-- ==== Sys2Proof/Machine/StageQueues.lean ====
section
/-! DEFINITION. Undeliverable packets (R311) and stage queues: grants and credits (R278, R301), SEND (R279, R280), entries
received (R281), RECV (R282, R283), flushes and staleness (R283, R284). -/

namespace Sys2Proof.Machine

/-! ### Undeliverable packets -/

/-- The bytes of LEN ≤ 4,096 pieces that a payload travels in, at least one. -/
def packetCount (n : Nat) : Nat := max 1 (ceilDiv n 4096)

/-- R311: packets that cannot be delivered are counted and the first is logged. -/
def noteUndelivered (type srcPos : Nat) (srcSide : Bool) (stream n reason : Nat) (s : State) : State :=
  let k := s.link
  let k1 := { k with undeliv := k.undeliv.add n }
  { s with link := if k.logValid then k1 else
      { k1 with logValid := true, logSrcPos := BitVec.ofNat 14 srcPos, logSrcSide := srcSide, logType := BitVec.ofNat 4 type,
                logReason := BitVec.ofNat 3 reason, logStream := BitVec.ofNat 16 stream } }

/-- R311: the credit that a refused entry had used returns to the ledger: one of the queue's own source, too long for its slot or come on
a port that is not UP. -/
def refundCredit (srcPos q reason : Nat) (s : State) : State :=
  let x := s.sync.rx.get .reset q
  if (reason = 4 ∨ reason = 5) ∧ x.en ∧ x.srcPos.toNat = srcPos ∧ 0 < (lgDom s dCredit).lentBy.get 0 q then
    (ledgerMove dCredit q 1 .lent .free none s).2
  else s

/-- R311: packets of one message that cannot be delivered: they are counted, the first is logged, and for an ENTRY, CHUNK, RWR or
RRD one REFUSE is sent per message. -/
def undeliverable (type srcPos : Nat) (srcSide : Bool) (stream : Nat) (mseq : Word) (n reason : Nat) (s : State) : State :=
  let s1 := noteUndelivered type srcPos srcSide stream n reason s
  let key := streamKey srcPos srcSide stream
  if (type = 1 ∨ type = 6 ∨ type = 10 ∨ type = 11) ∧ !s.link.refused.contains (key, mseq) then
    let s2 := if type = 1 then refundCredit srcPos stream reason s1 else s1
    sendAll [mkPacket s2 5 0 srcPos (1 + bit srcSide) stream mseq reason 0 0 true []]
      { s2 with link := { s2.link with refused := s2.link.refused ++ [(key, mseq)] } }
  else s1

/-! ### Channels and queues -/

def sqTx (s : State) (n : Nat) : SqTx := s.sync.tx.get .reset n
def setSqTx (n : Nat) (x : SqTx) (s : State) : State := { s with sync := { s.sync with tx := s.sync.tx.put .reset n x } }
def sqRx (s : State) (q : Nat) : SqRx := s.sync.rx.get .reset q
def setSqRx (q : Nat) (x : SqRx) (s : State) : State := { s with sync := { s.sync with rx := s.sync.rx.put .reset q x } }

/-- R363: the queue's tokens lie in RECLAIMED. -/
def queueMoved (s : State) (q : Nat) : Bool := (lgDom s dCredit).movedTo.get 0 q != 0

- _Requirement_
Set down every entry exactly as it appears.

- _Response to the exercise_
-- ==== Sys2Proof/Machine/StageQueues.lean ====
section
/-! DEFINITION. Undeliverable packets (R311) and stage queues: grants and credits (R278, R301), SEND (R279, R280), entries
received (R281), RECV (R282, R283), flushes and staleness (R283, R284). -/

namespace Sys2Proof.Machine

/-! ### Undeliverable packets -/

/-- The bytes of LEN ≤ 4,096 pieces that a payload travels in, at least one. -/
def packetCount (n : Nat) : Nat := max 1 (ceilDiv n 4096)

/-- R311: packets that cannot be delivered are counted and the first is logged. -/
def noteUndelivered (type srcPos : Nat) (srcSide : Bool) (stream n reason : Nat) (s : State) : State :=
  let k := s.link
  let k1 := { k with undeliv := k.undeliv.add n }
  { s with link := if k.logValid then k1 else
      { k1 with logValid := true, logSrcPos := BitVec.ofNat 14 srcPos, logSrcSide := srcSide, logType := BitVec.ofNat 4 type,
                logReason := BitVec.ofNat 3 reason, logStream := BitVec.ofNat 16 stream } }

/-- R311: the credit that a refused entry had used returns to the ledger: one of the queue's own source, too long for its slot or come on
a port that is not UP. -/
def refundCredit (srcPos q reason : Nat) (s : State) : State :=
  let x := s.sync.rx.get .reset q
  if (reason = 4 ∨ reason = 5) ∧ x.en ∧ x.srcPos.toNat = srcPos ∧ 0 < (lgDom s dCredit).lentBy.get 0 q then
    (ledgerMove dCredit q 1 .lent .free none s).2
  else s

/-- R311: packets of one message that cannot be delivered: they are counted, the first is logged, and for an ENTRY, CHUNK, RWR or
RRD one REFUSE is sent per message. -/
def undeliverable (type srcPos : Nat) (srcSide : Bool) (stream : Nat) (mseq : Word) (n reason : Nat) (s : State) : State :=
  let s1 := noteUndelivered type srcPos srcSide stream n reason s
  let key := streamKey srcPos srcSide stream
  if (type = 1 ∨ type = 6 ∨ type = 10 ∨ type = 11) ∧ !s.link.refused.contains (key, mseq) then
    let s2 := if type = 1 then refundCredit srcPos stream reason s1 else s1
    sendAll [mkPacket s2 5 0 srcPos (1 + bit srcSide) stream mseq reason 0 0 true []]
      { s2 with link := { s2.link with refused := s2.link.refused ++ [(key, mseq)] } }
  else s1

/-! ### Channels and queues -/

def sqTx (s : State) (n : Nat) : SqTx := s.sync.tx.get .reset n
def setSqTx (n : Nat) (x : SqTx) (s : State) : State := { s with sync := { s.sync with tx := s.sync.tx.put .reset n x } }
def sqRx (s : State) (q : Nat) : SqRx := s.sync.rx.get .reset q
def setSqRx (q : Nat) (x : SqRx) (s : State) : State := { s with sync := { s.sync with rx := s.sync.rx.put .reset q x } }

/-- R363: the queue's tokens lie in RECLAIMED. -/
def queueMoved (s : State) (q : Nat) : Bool := (lgDom s dCredit).movedTo.get 0 q != 0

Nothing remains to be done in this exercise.